A police inspector known for her serious demeanor and high intelligence. She became a police inspector at the age of 17 thanks to her brilliance, having graduated at the top of the class. She is nicknamed Steel-Faced Rinna (鋼鉄のリンナ, Kōtetsu no Rinna) for her personality. She does not want to show her feelings to others, but finds difficulty in doing so after developing feelings for Meishi.
In Rinna Keibu wa Kokyū ga Dekinai, her name is Rinna Miliford (リンナ・ミルフォード, Rinna Mirifōdo), a police inspector working for the London police force.
- Meishi Rokutanda (六反田 メイシ, Rokutanda Meishi)

A police detective and one of Rinna's subordinates. He becomes the object of Rinna's affection and offers to have a fake relationship with her to help her sort out her feelings, though whether he reciprocates her feelings or not is unclear.
In Rinna Keibu wa Kokyū ga Dekinai, his name is Meishi Leland (メイシ・リーランド, Meishi Rīrando), a detective working in London.
- Danjuro Iwata (岩田団十郎, Iwata Danjuro)

- Masato Nakatani (中谷真斗, Nakatani Masato)

- Chikai Matsumoto (松元誓, Matsumoto Chikai)

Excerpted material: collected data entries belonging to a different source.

-- ==== Sys2Proof/Laws/State.lean ====
section
/-! SUPPORT. One lemma per field per update of the state, each true by rfl. -/

namespace Sys2Proof.Machine.State

variable (s : State) (tx : Frame) (a : Answer)

@[simp] theorem quiet_busy : s.quiet.busy = s.busy := rfl
@[simp] theorem quiet_inflight : s.quiet.inflight = s.inflight := rfl
@[simp] theorem quiet_tstate : s.quiet.tstate = s.tstate := rfl
@[simp] theorem quiet_cmd : s.quiet.cmd = s.cmd := rfl
@[simp] theorem quiet_rx : s.quiet.rx = s.rx := rfl
@[simp] theorem quiet_codec : s.quiet.codec = s.codec := rfl
@[simp] theorem quiet_out : s.quiet.out = {} := rfl
@[simp] theorem quiet_trace : s.quiet.trace = s.trace := rfl
@[simp] theorem quiet_bus : s.quiet.bus = s.bus := rfl
@[simp] theorem quiet_double : s.quiet.double = s.double := rfl
@[simp] theorem quiet_moves : s.quiet.moves = s.moves := rfl

@[simp] theorem ignoreResponse_busy : s.ignoreResponse.busy = s.busy := rfl
@[simp] theorem ignoreResponse_inflight : s.ignoreResponse.inflight = s.inflight := rfl
@[simp] theorem ignoreResponse_tstate : s.ignoreResponse.tstate = s.tstate := rfl
@[simp] theorem ignoreResponse_cmd : s.ignoreResponse.cmd = s.cmd := rfl
@[simp] theorem ignoreResponse_rx : s.ignoreResponse.rx = none := rfl
@[simp] theorem ignoreResponse_codec : s.ignoreResponse.codec = s.codec := rfl
@[simp] theorem ignoreResponse_out : s.ignoreResponse.out = {} := rfl
@[simp] theorem ignoreResponse_trace : s.ignoreResponse.trace = s.trace := rfl
@[simp] theorem ignoreResponse_bus : s.ignoreResponse.bus = s.bus := rfl
@[simp] theorem ignoreResponse_double : s.ignoreResponse.double = s.double := rfl
@[simp] theorem ignoreResponse_moves : s.ignoreResponse.moves = s.moves := rfl

@[simp] theorem complete_busy : (s.complete a).busy = false := rfl
@[simp] theorem complete_inflight : (s.complete a).inflight = none := rfl
@[simp] theorem complete_tstate : (s.complete a).tstate = s.tstate := rfl
@[simp] theorem complete_cmd : (s.complete a).cmd = s.cmd := rfl
@[simp] theorem complete_rx : (s.complete a).rx = none := rfl
@[simp] theorem complete_codec : (s.complete a).codec = s.codec := rfl
@[simp] theorem complete_out : (s.complete a).out = { res := some a.toResult } := rfl
@[simp] theorem complete_trace : (s.complete a).trace = s.trace ++ [.complete a.toResult] := rfl
@[simp] theorem complete_bus : (s.complete a).bus = s.bus := rfl
@[simp] theorem complete_double : (s.complete a).double = s.double := rfl
@[simp] theorem complete_moves : (s.complete a).moves = s.moves := rfl

@[simp] theorem issue_busy : (s.issue tx).busy = true := rfl
@[simp] theorem issue_inflight : (s.issue tx).inflight = some tx := rfl
@[simp] theorem issue_tstate : (s.issue tx).tstate = s.tstate := rfl
@[simp] theorem issue_cmd : (s.issue tx).cmd = s.cmd := rfl
@[simp] theorem issue_rx : (s.issue tx).rx = settledAnswer tx s := rfl
@[simp] theorem issue_codec : (s.issue tx).codec = s.codec := rfl
@[simp] theorem issue_out : (s.issue tx).out = { tx := some tx } := rfl
@[simp] theorem issue_trace : (s.issue tx).trace = s.trace ++ [.issue tx] := rfl
@[simp] theorem issue_bus : (s.issue tx).bus = busAfter tx s := rfl
@[simp] theorem issue_double : (s.issue tx).double = doubleAfter tx s := rfl
@[simp] theorem issue_moves : (s.issue tx).moves = s.moves := rfl

/-! ### The Transport's side of an issued frame, by lifecycle -/

theorem settledAnswer_neverOpened (h : s.tstate = .neverOpened) :
    settledAnswer tx s = some (.err .initError) := by simp [settledAnswer, h]
theorem settledAnswer_noDouble (h : s.tstate = .opened) (hd : s.double = none) :
    settledAnswer tx s = none := by simp [settledAnswer, h, hd]
theorem settledAnswer_double {d : Double} (h : s.tstate = .opened) (hd : s.double = some d) :
    settledAnswer tx s = (d.transfer tx).2 := by simp [settledAnswer, h, hd]

theorem busAfter_neverOpened (h : s.tstate = .neverOpened) : busAfter tx s = s.bus := by simp [busAfter, h]
theorem busAfter_opened (h : s.tstate = .opened) : busAfter tx s = s.bus ++ [tx] := by simp [busAfter, h]

theorem doubleAfter_neverOpened (h : s.tstate = .neverOpened) : doubleAfter tx s = s.double := by
  simp [doubleAfter, h]
theorem doubleAfter_none (hd : s.double = none) : doubleAfter tx s = none := by
  cases h : s.tstate <;> simp [doubleAfter, h, hd]
theorem doubleAfter_double {d : Double} (h : s.tstate = .opened) (hd : s.double = some d) :
    doubleAfter tx s = some (d.transfer tx).1 := by simp [doubleAfter, h, hd]

end Sys2Proof.Machine.State
end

- Rena Yamakawa (山河れな, Yamakawa Rena)

==Media==
===Manga===
The series was originally serialized under the title Rinna Keibu wa Kokyū ga Dekinai in Ichijinsha's Monthly Comic Rex magazine between October 27, 2016, and December 27, 2017. The series featured similar characters, but was set in London instead of Japan. The series was compiled into three tankōbon volumes between April 27, 2017, and January 27, 2018.

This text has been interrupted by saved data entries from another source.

/-- A step that faults found a command on the port of an idle block whose Transport is closed. -/
theorem step_fault {f : Fault} (h : step s = .fault f) :
    f = .useAfterClose ∧ s.tstate = .closed ∧ s.cmd.isSome = true := by
  cases hq : s.codec with
  | some q => cases (step_codec hq).symm.trans h
  | none =>
    by_cases hbc : s.busy = true ∨ s.cmd = none
    · exact absurd ((step_other hq hbc).symm.trans h) (otherEvent_ne_fault f)
    · simp only [not_or, Bool.not_eq_true] at hbc
      obtain ⟨hb, hc⟩ := hbc
      obtain ⟨c, hc⟩ := Option.ne_none_iff_exists'.mp hc
      by_cases ht : s.tstate = .closed
      · cases (step_command_closed hq hb hc ht).symm.trans h
        exact ⟨rfl, ht, by rw [hc]; rfl⟩
      · cases (step_issue hq hb hc ht).symm.trans h

/-- Settles O30: the fault is ISSUE's answer to a closed Transport, and nothing else raises one. -/
theorem useAfterCloseFaults : Obligations.UseAfterCloseFaults := by
  unfold Obligations.UseAfterCloseFaults
  refine ⟨fun s b r d hb ht => ⟨?_, ?_⟩, fun _ _ => step_command_closed, fun _ _ => step_fault⟩
  · exact exec_command_closed ⟨.write, b, r, d⟩ hb ht
  · exact exec_command_closed ⟨.read, b, r, d⟩ hb ht

/-! ### The Host's calls on the Transport (R19) -/

/-- Settles O31: with no call, no answer and no acceptable command the Host's move takes place, as the lifecycle says. -/
theorem lifecycleMoves : Obligations.LifecycleMoves := by
  unfold Obligations.LifecycleMoves
  intro s ms r hq hr hbc
  have moved (m : Move) : step { s with moves := m :: ms } = applyMove m { s with moves := ms } :=
    step_move (s := { s with moves := m :: ms }) hq hbc hr rfl
  simp only [moved]
  refine ⟨?_, ?_, ?_, ?_, ?_, ?_, rfl⟩ <;> intro ht <;> simp [applyMove, hostOpen, hostClose, ht]

end Sys2Proof.Machine
end

section
/-! SUPPORT. The signals of the four ports, read off the fields they belong to (R15 to R18). -/

namespace Sys2Proof.Machine.State

variable {s : State}

theorem cmd_signals_none (h : s.cmd = none) :
    s.cmdValid = false ∧ s.cmdDir = none ∧ s.cmdBoard = none ∧ s.cmdReg = none ∧ s.cmdData = none := by
  simp [cmdValid, cmdDir, cmdBoard, cmdReg, cmdData, h]

theorem cmd_signals_some {c : Command} (h : s.cmd = some c) :
    s.cmdValid = true ∧ s.cmdDir = some c.dir.bit ∧ s.cmdBoard = some c.board ∧ s.cmdReg = some c.reg ∧
      s.cmdData = some c.data := by
  simp [cmdValid, cmdDir, cmdBoard, cmdReg, cmdData, h]

theorem tx_signals_none (h : s.out.tx = none) : s.txValid = false ∧ s.txFrame = none := by
  simp [txValid, txFrame, h]

theorem tx_signals_some {f : Frame} (h : s.out.tx = some f) : s.txValid = true ∧ s.txFrame = some f.toBits := by
  simp [txValid, txFrame, h]

theorem rx_signals_none (h : s.rx = none) :
    s.rxValid = false ∧ s.rxErr = none ∧ s.rxCode = none ∧ s.rxFrame = none := by
  simp [rxValid, rxErr, rxCode, rxFrame, h]

theorem rx_signals_ok {f : Frame} (h : s.rx = some (.ok f)) :
    s.rxValid = true ∧ s.rxErr = some false ∧ s.rxCode = none ∧ s.rxFrame = some f.toBits := by
  simp [rxValid, rxErr, rxCode, rxFrame, h]

theorem rx_signals_err {e : ErrCode} (h : s.rx = some (.err e)) :
    s.rxValid = true ∧ s.rxErr = some true ∧ s.rxCode = some e ∧ s.rxFrame = none := by
  simp [rxValid, rxErr, rxCode, rxFrame, h]

theorem res_signals_none (h : s.out.res = none) :
    s.resValid = false ∧ s.resErr = none ∧ s.resCode = none ∧ s.resData = none := by
  simp [resValid, resErr, resCode, resData, h]

theorem res_signals_ok {b : Byte} (h : s.out.res = some (.ok b)) :
    s.resValid = true ∧ s.resErr = some false ∧ s.resCode = none ∧ s.resData = some b := by
  simp [resValid, resErr, resCode, resData, h]

theorem res_signals_err {e : ErrCode} (h : s.out.res = some (.err e)) :
    s.resValid = true ∧ s.resErr = some true ∧ s.resCode = some e ∧ s.resData = none := by
  simp [resValid, resErr, resCode, resData, h]

end Sys2Proof.Machine.State

namespace Sys2Proof.Machine

/-- Settles O34, port by port; the direction signal is the bit of R53. -/
theorem portSignals : Obligations.PortSignals := by
  unfold Obligations.PortSignals
  intro s
  refine ⟨rfl, State.cmd_signals_none, fun c hc => ?command, State.tx_signals_none, fun _ => State.tx_signals_some,
    State.rx_signals_none, fun _ => State.rx_signals_ok, fun _ => State.rx_signals_err, State.res_signals_none,
    fun _ => State.res_signals_ok, fun _ => State.res_signals_err⟩
  case command =>
    obtain ⟨_ | _, b, r, d⟩ := c <;> exact State.cmd_signals_some hc

end Sys2Proof.Machine
end

section
/-! SUPPORT. A transaction event by event: what COMPLETE makes of the answer (R83, R84), how long a frame stays in flight (R88),
and what no event looks at (R139). -/

namespace Sys2Proof.Machine

variable {s t : State}

/-! ### COMPLETE (R56, R83, R84, R139) -/

theorem step_complete_presented (a : Answer) (hq : s.codec = none) (hb : s.busy = true) :
    step { s with rx := some a } = .next (s.complete a) :=
  step_complete (s := { s with rx := some a }) hq hb rfl

/-- COMPLETE sees of an answer only the result it delivers. -/
theorem complete_eq_of_toResult_eq {a a' : Answer} (h : a.toResult = a'.toResult) : s.complete a = s.complete a' := by
  unfold State.complete
  rw [h]

/-- Settles O23: RESULT takes the third byte of a response, and COMPLETE takes RESULT. -/
theorem responseHeadIsIgnored : Obligations.ResponseHeadIsIgnored := by
  unfold Obligations.ResponseHeadIsIgnored
  intro s x y x' y' z hb hq
  rw [step_complete_presented _ hq hb, step_complete_presented _ hq hb]
  exact congrArg _ (complete_eq_of_toResult_eq rfl)

/-- Settles O25: both events are COMPLETE, which uses the answer only for the result. -/
theorem errorLeavesTheBlockAsSuccessDoes : Obligations.ErrorLeavesTheBlockAsSuccessDoes := by
  unfold Obligations.ErrorLeavesTheBlockAsSuccessDoes
  intro s e rx hq hb
  exact ⟨_, _, step_complete_presented _ hq hb, step_complete_presented _ hq hb, rfl, rfl, rfl⟩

Ayune Araragi relaunched the series in Kadokawa Shoten's Monthly Shōnen Ace magazine on June 26, 2020. The first tankōbon volume was released on December 25, 2020; ten volumes have been released as of May 2026. In March 2026, Yen Press announced that they had licensed the series for English publication, with the first volume set to release in September later in the year.

====Volumes====
=====Rinna Keibu wa Kokyū ga Dekinai=====

| No. | Release date | ISBN |
|---|---|---|
| 1 | April 27, 2017 | 978-4-7580-6658-7 |
| 2 | January 27, 2018 | 978-4-7580-6685-3 |
| 3 | January 27, 2018 | 978-4-7580-6705-8 |

=====Isshiki-san Wants to Know About Love=====

| No. | Original release date | Original ISBN | English release date | English ISBN |
|---|---|---|---|---|
| 1 | December 25, 2020 | 978-4-04-110932-8 | September 22, 2026 | 979-8-8554-3022-6 |
| 2 | June 25, 2021 | 978-4-04-111476-6 | January 26, 2027 | 979-8-8554-4768-2 |
| 3 | January 26, 2022 | 978-4-04-112199-3 | — | — |
| 4 | August 26, 2022 | 978-4-04-112200-6 | — | — |
| 5 | April 26, 2023 | 978-4-04-113628-7 | — | — |
| 6 | November 25, 2023 | 978-4-04-114357-5 | — | — |
| 7 | September 27, 2024 | 978-4-04-115390-1 | — | — |
| 8 | April 25, 2025 | 978-4-04-116139-5 | — | — |
| 9 | October 23, 2025 | 978-4-04-116694-9 | — | — |
| 10 | May 25, 2026 | 978-4-04-117438-8 | — | — |

===Anime===
An anime television series adaptation was announced on October 17, 2025. It will be produced by Sakura Create and directed by Kazuya Komai, with series composition handled by Deko Akao, characters designed by Shōhei Hamaguchi, and music composed by Michiru. It is set to premiere in January 2027.

==Reception==
The series ranked fifth in a poll by the anime website Anime! Anime! on what manga series respondents wanted to see animated.